EXERCISE REQUIREMENTS = With both ends included, transcribe exactly the records below from their first line to the line that contains "Sys2Proof.Machine.execLdu32 seed s".

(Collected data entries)
==========

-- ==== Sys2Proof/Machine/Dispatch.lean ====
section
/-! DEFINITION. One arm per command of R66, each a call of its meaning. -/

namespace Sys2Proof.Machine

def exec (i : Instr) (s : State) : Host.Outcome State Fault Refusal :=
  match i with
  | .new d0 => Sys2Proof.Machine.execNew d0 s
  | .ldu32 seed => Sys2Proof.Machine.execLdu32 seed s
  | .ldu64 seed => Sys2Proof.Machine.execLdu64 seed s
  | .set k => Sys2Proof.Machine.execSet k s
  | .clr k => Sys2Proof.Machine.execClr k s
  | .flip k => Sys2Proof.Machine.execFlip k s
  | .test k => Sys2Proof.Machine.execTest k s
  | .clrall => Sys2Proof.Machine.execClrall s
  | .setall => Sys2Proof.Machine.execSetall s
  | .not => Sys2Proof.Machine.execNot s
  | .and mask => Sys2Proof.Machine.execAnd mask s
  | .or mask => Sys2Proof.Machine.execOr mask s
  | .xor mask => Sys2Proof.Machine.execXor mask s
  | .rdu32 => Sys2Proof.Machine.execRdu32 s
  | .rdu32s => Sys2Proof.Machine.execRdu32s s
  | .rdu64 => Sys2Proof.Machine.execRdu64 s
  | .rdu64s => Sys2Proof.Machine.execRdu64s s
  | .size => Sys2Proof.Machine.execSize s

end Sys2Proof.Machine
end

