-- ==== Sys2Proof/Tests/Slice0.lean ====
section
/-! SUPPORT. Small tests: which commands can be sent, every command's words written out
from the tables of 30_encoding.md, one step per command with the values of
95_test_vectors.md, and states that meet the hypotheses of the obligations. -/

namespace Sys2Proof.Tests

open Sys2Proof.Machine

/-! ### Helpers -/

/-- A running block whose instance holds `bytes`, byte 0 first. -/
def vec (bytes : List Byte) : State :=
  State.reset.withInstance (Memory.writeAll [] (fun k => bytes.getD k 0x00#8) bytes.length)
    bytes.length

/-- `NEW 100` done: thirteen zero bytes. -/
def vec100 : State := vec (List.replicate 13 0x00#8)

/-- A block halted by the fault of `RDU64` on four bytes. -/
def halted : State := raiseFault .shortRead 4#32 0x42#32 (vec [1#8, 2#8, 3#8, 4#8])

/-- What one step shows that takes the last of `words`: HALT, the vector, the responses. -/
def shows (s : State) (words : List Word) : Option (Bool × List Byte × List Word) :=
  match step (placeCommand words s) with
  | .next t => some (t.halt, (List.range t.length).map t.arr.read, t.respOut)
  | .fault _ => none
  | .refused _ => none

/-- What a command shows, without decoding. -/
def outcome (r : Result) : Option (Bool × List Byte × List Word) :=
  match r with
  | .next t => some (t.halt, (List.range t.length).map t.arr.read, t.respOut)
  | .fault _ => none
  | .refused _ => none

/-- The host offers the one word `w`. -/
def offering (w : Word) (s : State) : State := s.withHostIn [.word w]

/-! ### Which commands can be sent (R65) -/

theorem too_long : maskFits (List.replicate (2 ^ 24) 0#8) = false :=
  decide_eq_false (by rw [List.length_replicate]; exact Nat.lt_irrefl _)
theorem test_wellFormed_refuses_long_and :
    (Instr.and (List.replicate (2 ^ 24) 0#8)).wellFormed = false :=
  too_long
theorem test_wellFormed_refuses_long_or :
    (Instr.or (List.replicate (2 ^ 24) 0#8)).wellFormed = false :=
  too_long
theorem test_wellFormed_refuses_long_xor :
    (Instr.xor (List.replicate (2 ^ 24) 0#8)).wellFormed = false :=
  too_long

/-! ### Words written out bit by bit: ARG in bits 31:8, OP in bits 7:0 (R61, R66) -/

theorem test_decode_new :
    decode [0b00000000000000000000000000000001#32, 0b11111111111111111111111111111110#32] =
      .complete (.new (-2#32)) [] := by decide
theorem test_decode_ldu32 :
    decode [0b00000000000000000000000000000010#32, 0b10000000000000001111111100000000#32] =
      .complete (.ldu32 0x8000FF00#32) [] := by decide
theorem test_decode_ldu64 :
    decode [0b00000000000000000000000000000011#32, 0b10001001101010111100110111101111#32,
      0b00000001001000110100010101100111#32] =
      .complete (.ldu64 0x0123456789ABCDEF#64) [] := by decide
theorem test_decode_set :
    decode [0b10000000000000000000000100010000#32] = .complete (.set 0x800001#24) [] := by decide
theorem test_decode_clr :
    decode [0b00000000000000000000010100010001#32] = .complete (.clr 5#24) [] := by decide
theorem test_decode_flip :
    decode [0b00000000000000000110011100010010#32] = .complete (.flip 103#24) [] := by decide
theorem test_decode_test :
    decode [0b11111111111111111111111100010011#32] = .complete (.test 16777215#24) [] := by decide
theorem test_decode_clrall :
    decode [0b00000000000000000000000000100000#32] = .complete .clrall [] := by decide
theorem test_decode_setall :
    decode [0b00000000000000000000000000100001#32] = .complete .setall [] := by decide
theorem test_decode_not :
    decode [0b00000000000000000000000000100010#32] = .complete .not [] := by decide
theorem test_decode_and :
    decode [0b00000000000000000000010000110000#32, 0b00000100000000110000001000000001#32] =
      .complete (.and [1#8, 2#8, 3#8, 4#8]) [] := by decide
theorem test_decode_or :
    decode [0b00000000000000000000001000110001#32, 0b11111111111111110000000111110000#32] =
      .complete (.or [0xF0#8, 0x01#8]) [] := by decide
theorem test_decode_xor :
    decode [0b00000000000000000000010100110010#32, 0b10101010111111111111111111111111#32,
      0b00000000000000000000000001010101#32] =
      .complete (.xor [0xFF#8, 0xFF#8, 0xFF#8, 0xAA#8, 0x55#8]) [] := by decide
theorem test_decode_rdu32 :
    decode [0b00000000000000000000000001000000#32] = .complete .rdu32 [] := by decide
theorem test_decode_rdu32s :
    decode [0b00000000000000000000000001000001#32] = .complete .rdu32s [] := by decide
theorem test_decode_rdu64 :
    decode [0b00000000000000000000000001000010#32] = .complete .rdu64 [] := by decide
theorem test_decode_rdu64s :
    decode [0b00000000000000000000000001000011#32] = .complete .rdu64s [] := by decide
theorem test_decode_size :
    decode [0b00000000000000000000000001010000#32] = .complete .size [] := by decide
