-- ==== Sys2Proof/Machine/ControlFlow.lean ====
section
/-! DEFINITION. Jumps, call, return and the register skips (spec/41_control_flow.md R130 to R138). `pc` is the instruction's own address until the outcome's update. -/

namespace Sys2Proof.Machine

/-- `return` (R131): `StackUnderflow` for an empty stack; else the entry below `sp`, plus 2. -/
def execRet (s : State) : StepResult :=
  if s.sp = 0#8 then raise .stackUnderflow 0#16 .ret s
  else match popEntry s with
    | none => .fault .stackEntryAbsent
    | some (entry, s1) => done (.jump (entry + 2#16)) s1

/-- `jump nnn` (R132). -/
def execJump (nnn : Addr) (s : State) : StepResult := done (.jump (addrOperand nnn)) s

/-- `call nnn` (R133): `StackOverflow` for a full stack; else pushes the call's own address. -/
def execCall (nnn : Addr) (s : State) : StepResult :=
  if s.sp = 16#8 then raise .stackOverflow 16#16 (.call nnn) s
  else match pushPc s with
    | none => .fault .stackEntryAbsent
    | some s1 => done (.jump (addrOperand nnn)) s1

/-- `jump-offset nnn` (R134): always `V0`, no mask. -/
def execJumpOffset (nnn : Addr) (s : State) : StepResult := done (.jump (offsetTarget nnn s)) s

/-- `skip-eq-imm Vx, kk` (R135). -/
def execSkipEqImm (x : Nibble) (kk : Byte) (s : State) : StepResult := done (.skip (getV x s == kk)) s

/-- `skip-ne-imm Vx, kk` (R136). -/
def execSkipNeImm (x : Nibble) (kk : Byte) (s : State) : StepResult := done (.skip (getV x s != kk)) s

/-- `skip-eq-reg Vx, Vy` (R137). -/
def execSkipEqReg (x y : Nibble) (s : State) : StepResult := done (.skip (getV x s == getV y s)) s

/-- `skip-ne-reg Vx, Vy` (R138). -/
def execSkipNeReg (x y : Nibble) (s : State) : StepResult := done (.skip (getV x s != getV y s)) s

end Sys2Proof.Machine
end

==========

SOLVED PROBLEM =
-- ==== Sys2Proof/Machine/Dispatch.lean ====
section
/-! DEFINITION. One arm per command of R66, each a call of its meaning. -/

namespace Sys2Proof.Machine

def exec (i : Instr) (s : State) : Host.Outcome State Fault Refusal :=
  match i with
  | .new d0 => Sys2Proof.Machine.execNew d0 s
  | .ldu32 seed => Sys2Proof.Machine.execLdu32 seed s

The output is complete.